What you have to do. Go through the lines below and copy any that hold the string "read".

Information.
- Opening Delimiter -

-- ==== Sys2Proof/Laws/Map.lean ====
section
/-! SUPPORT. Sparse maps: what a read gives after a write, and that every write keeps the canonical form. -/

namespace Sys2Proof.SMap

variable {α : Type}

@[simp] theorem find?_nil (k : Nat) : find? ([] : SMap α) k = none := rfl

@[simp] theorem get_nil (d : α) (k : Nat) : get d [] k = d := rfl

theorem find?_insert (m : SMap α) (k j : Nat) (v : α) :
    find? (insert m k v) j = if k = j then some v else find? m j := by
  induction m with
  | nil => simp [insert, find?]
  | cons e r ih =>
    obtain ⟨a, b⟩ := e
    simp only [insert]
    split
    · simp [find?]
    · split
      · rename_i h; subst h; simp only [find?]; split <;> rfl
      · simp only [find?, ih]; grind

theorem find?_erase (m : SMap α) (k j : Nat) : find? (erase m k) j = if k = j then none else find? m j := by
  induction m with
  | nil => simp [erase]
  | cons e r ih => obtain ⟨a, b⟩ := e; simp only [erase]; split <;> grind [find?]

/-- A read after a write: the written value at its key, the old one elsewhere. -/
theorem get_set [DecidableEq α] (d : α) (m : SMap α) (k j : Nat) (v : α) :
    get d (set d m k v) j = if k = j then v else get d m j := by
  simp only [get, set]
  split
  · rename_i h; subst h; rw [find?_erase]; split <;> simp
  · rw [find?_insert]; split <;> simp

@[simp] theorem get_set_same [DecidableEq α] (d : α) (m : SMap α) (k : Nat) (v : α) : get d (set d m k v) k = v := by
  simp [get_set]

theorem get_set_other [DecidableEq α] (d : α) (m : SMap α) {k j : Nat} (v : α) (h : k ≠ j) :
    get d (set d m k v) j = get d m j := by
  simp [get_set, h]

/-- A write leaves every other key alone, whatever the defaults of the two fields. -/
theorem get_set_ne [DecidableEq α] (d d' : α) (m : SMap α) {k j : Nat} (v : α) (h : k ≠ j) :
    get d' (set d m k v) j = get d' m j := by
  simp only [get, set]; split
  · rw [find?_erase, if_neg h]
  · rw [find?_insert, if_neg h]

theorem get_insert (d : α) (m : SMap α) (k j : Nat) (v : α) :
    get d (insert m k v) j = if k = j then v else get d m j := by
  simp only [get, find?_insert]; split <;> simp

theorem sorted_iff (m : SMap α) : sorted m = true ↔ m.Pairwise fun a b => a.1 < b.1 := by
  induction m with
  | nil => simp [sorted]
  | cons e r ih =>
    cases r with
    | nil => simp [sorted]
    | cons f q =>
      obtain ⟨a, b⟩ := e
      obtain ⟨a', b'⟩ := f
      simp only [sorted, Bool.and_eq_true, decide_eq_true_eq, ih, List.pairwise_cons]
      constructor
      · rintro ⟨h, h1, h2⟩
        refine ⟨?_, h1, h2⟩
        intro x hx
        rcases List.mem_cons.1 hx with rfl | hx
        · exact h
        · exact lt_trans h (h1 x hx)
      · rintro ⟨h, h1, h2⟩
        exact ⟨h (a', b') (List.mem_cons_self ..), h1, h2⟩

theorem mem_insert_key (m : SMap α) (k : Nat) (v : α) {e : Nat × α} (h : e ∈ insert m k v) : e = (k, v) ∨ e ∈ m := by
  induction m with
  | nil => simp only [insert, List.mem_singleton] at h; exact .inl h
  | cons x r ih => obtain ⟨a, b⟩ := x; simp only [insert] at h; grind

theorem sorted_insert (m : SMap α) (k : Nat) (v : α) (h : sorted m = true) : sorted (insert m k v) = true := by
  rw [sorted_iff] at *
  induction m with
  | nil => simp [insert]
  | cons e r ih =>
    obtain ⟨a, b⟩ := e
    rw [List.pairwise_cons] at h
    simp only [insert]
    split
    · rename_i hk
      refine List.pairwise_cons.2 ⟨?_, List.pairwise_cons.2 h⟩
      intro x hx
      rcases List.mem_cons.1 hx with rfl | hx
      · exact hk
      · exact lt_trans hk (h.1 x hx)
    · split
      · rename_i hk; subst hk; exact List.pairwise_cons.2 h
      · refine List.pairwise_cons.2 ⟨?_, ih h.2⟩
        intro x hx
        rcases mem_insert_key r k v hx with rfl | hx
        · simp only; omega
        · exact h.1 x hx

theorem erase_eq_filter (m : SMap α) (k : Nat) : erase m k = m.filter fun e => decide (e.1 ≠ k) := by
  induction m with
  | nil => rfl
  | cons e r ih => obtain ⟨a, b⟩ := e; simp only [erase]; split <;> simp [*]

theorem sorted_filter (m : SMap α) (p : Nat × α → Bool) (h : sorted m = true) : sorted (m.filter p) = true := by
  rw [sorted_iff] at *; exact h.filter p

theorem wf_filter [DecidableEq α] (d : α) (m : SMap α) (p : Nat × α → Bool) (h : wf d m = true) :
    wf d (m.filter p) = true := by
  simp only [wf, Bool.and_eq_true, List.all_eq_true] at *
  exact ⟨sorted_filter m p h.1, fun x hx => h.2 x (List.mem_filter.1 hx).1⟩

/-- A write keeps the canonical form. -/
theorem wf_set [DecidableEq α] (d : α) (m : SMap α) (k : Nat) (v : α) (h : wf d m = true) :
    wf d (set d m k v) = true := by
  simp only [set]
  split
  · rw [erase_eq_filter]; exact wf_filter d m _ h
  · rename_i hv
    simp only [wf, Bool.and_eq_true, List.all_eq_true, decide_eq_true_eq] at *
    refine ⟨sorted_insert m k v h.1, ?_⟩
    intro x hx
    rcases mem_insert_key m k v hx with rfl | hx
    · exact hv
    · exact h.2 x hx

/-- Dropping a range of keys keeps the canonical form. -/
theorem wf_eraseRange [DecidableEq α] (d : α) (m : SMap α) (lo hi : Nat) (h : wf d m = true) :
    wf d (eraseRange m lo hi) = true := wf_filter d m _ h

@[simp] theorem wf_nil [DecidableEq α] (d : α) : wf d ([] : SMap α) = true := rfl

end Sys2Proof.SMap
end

- Closing Delimiter -

Response to the exercise.
/-! SUPPORT. Sparse maps: what a read gives after a write, and that every write keeps the canonical form. -/
/-- A read after a write: the written value at its key, the old one elsewhere. -/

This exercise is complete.